→ TO DO
Where in the entries below does "opcode" appear? Copy every line that has it.

→ SUPPLIED DATA

-- ==== Sys2Proof/Tests/Slice0.lean ====
section
/-! SUPPORT. Tests of the model, and for each statement concrete states and operands that meet its hypotheses. -/

namespace Sys2Proof.Tests

open Sys2Proof Sys2Proof.Machine

set_option Elab.async false

/-! ## Small states -/

/-- A submission on local channel 0 with tag 7. -/
def sub0 (op : Nat) (params : Bytes) : Sub := ⟨.loc 0, 0, op, false, 7, 0, params, false⟩

/-- A submission waits at the front of the gate. -/
def gated (s : State) (q : Sub) : State := { s with cmd := { s.cmd with gate := [q] } }

/-- The node at B11. -/
def up : State := (({ State.reset with boot := { State.reset.boot with standby := false } } : State).wr F.NODE_STAGE_STATE 1).wr
  F.NODE_STAGE_STAGE 11

theorem gated_front (s : State) (q : Sub) (op : Nat) (h1 : q.opcode = op) (h2 : reservedParams op q.params = false) :
    (gated s q).front q [] op := ⟨rfl, h1, h1 ▸ h2⟩

theorem gated_takes (s : State) (q : Sub) (op : Nat) (h1 : q.opcode = op) (h2 : reservedParams op q.params = false) :
    (gated s q).takes q op ((gated s q).taken []) := ⟨[], gated_front s q op h1 h2, rfl⟩

theorem gated_mem (s : State) (q : Sub) : ((gated s q).taken []).mem = s.mem := rfl

theorem pair_of {α β : Type} (x : α × β) (b : β) (h : x.2 = b) : ∃ a, x = (a, b) := ⟨x.1, by rw [← h]⟩

theorem pair_fst {α β : Type} (x : α × β) (a : α) (h : x.1 = a) : ∃ b, x = (a, b) := ⟨x.2, by rw [← h]⟩

theorem inl_of {α β : Type} (x : α ⊕ β) (h : x.isLeft = true) : ∃ a, x = Sum.inl a := by
  cases x with
  | inl a => exact ⟨a, rfl⟩
  | inr b => cases h

theorem inr_of {α β : Type} (x : α ⊕ β) (h : x.isRight = true) : ∃ b, x = Sum.inr b := by
  cases x with
  | inl a => cases h
  | inr b => exact ⟨b, rfl⟩

/-! A digest has 32 bytes. -/

theorem keccakRound_length (a : List Nat) (rc : Nat) : (keccakRound a rc).length = 25 := by
  unfold keccakRound
  extract_lets lane c d t b e
  have h : e.length = 25 := by rw [List.length_map, List.length_range]
  generalize e = e at h
  match e, h with
  | z :: r, h => exact h

theorem keccakF_length (a : List Nat) : (keccakF a).length = 25 := by
  have h : ∀ (l : List Nat) (b : List Nat), b.length = 25 → (l.foldl keccakRound b).length = 25 := by
    intro l
    induction l with
    | nil => exact fun b h => h
    | cons c l ih => exact fun b _ => ih _ (keccakRound_length b c)
  have hc : roundConstants = 1 :: roundConstants.tail := rfl
  rw [keccakF, hc, List.foldl_cons]
  exact h _ _ (keccakRound_length a _)

theorem sha3_length (m : Bytes) : (sha3_256 m).length = 32 := by
  have h : ∀ (n : Nat) (bs : Bytes) (st : List Nat), st.length = 25 → (sha3Absorb n bs st).length = 25 := by
    intro n
    induction n with
    | zero => exact fun _ _ h => h
    | succ n ih => exact fun _ _ _ => ih _ _ (keccakF_length _)
  have hl : ∀ st : List Nat, st.length = 25 → ((st.take 4).flatMap (natLE 8)).length = 32 := by
    intro st hs
    match st, hs with
    | a :: b :: c :: d :: r, _ => rfl
  exact hl _ (h _ _ _ rfl)

/-! ## Witnesses -/

theorem witness_StepRunsTheFrontCommand :
    (∃ (c : Instr) (r : List Instr) (s : State), s.pending = c :: r) ∧ (∃ s : State, s.pending = []) ∧
    (∃ s : State, s.ckptBusy = false) :=
  ⟨⟨.stepBoundary, [], { up with pending := [.stepBoundary] }, rfl⟩, ⟨up, rfl⟩, up, rfl⟩

theorem witness_StepKeepsCountsShown : ∃ s t : State, s.countsShown ∧ step s = .next t :=
  ⟨State.reset, { State.reset.servePorts.serveStore.showCounts with fresh := State.reset.servePorts.serveStore.fresh + 1 },
    by unfold State.countsShown; decide +kernel, by unfold step; rfl⟩

theorem witness_EndOfCommandFrame : ∃ s t : State, ok s = .next t ∧ s.countsShown ∧ Registers.wf s.regs = true :=
  ⟨State.reset, _, rfl, by unfold State.countsShown; decide +kernel, by decide +kernel⟩

def switchTo (code mhz : Nat) : State := gated up (sub0 Op.setProfile (natLE 1 code ++ [0] ++ natLE 2 mhz))

theorem witness_ProfileSwitch :
    (∃ (s : State) (q : Sub) (r : List Sub) (mhz : Nat), s.front q r Op.setProfile ∧ s.admitted = false ∧
      s.rd F.NODE_PROFILE_SWITCHING = 0 ∧ (∀ x ∈ s.solver, x.2.handle = none) ∧
      (∀ x ∈ s.age.queue, x.calibration = true ∨ x.running = []) ∧
      s.profileClock (q.p 0 1) (q.p 2 2) = some mhz ∧ q.p 0 1 ≠ s.profile) ∧
    (∃ (s : State) (q : Sub) (r : List Sub), s.front q r Op.setProfile ∧ s.admitted = false ∧
      s.profileClock (q.p 0 1) (q.p 2 2) = some (s.rd F.NODE_PROFILE_TOWER_MHZ) ∧ q.p 0 1 = s.profile) ∧
    (∃ (s : State) (q : Sub) (r : List Sub), s.front q r Op.setProfile ∧ s.admitted = false ∧
      s.profileClock (q.p 0 1) (q.p 2 2) = none) ∧
    (∃ (s : State) (q : Sub) (r : List Sub), s.front q r Op.setProfile ∧ s.rd F.NODE_PROFILE_SWITCHING = 1) ∧
    (∃ s : State, s.power.target = some (3, 1500)) ∧ (∃ s : State, s.power.target = none) :=
  ⟨⟨switchTo 0 1100, _, [], 1100, gated_front _ _ _ rfl (by decide), rfl, by decide +kernel, by decide +kernel,
      by decide +kernel, by decide +kernel, by decide +kernel⟩,
   ⟨switchTo 1 0, _, [], gated_front _ _ _ rfl (by decide), rfl, by decide +kernel, by decide +kernel⟩,
   ⟨switchTo 3 0, _, [], gated_front _ _ _ rfl (by decide), rfl, by decide +kernel⟩,
   ⟨gated (up.wr F.NODE_PROFILE_SWITCHING 1) (sub0 Op.setProfile (zeros 4)), _, [], gated_front _ _ _ rfl (by decide),
    by decide +kernel⟩,
   ⟨{ up with power := { up.power with target := some (3, 1500) } }, rfl⟩, ⟨up, rfl⟩⟩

→ OUTPUT OF THE TASK
theorem gated_front (s : State) (q : Sub) (op : Nat) (h1 : q.opcode = op) (h2 : reservedParams op q.params = false) :
theorem gated_takes (s : State) (q : Sub) (op : Nat) (h1 : q.opcode = op) (h2 : reservedParams op q.params = false) :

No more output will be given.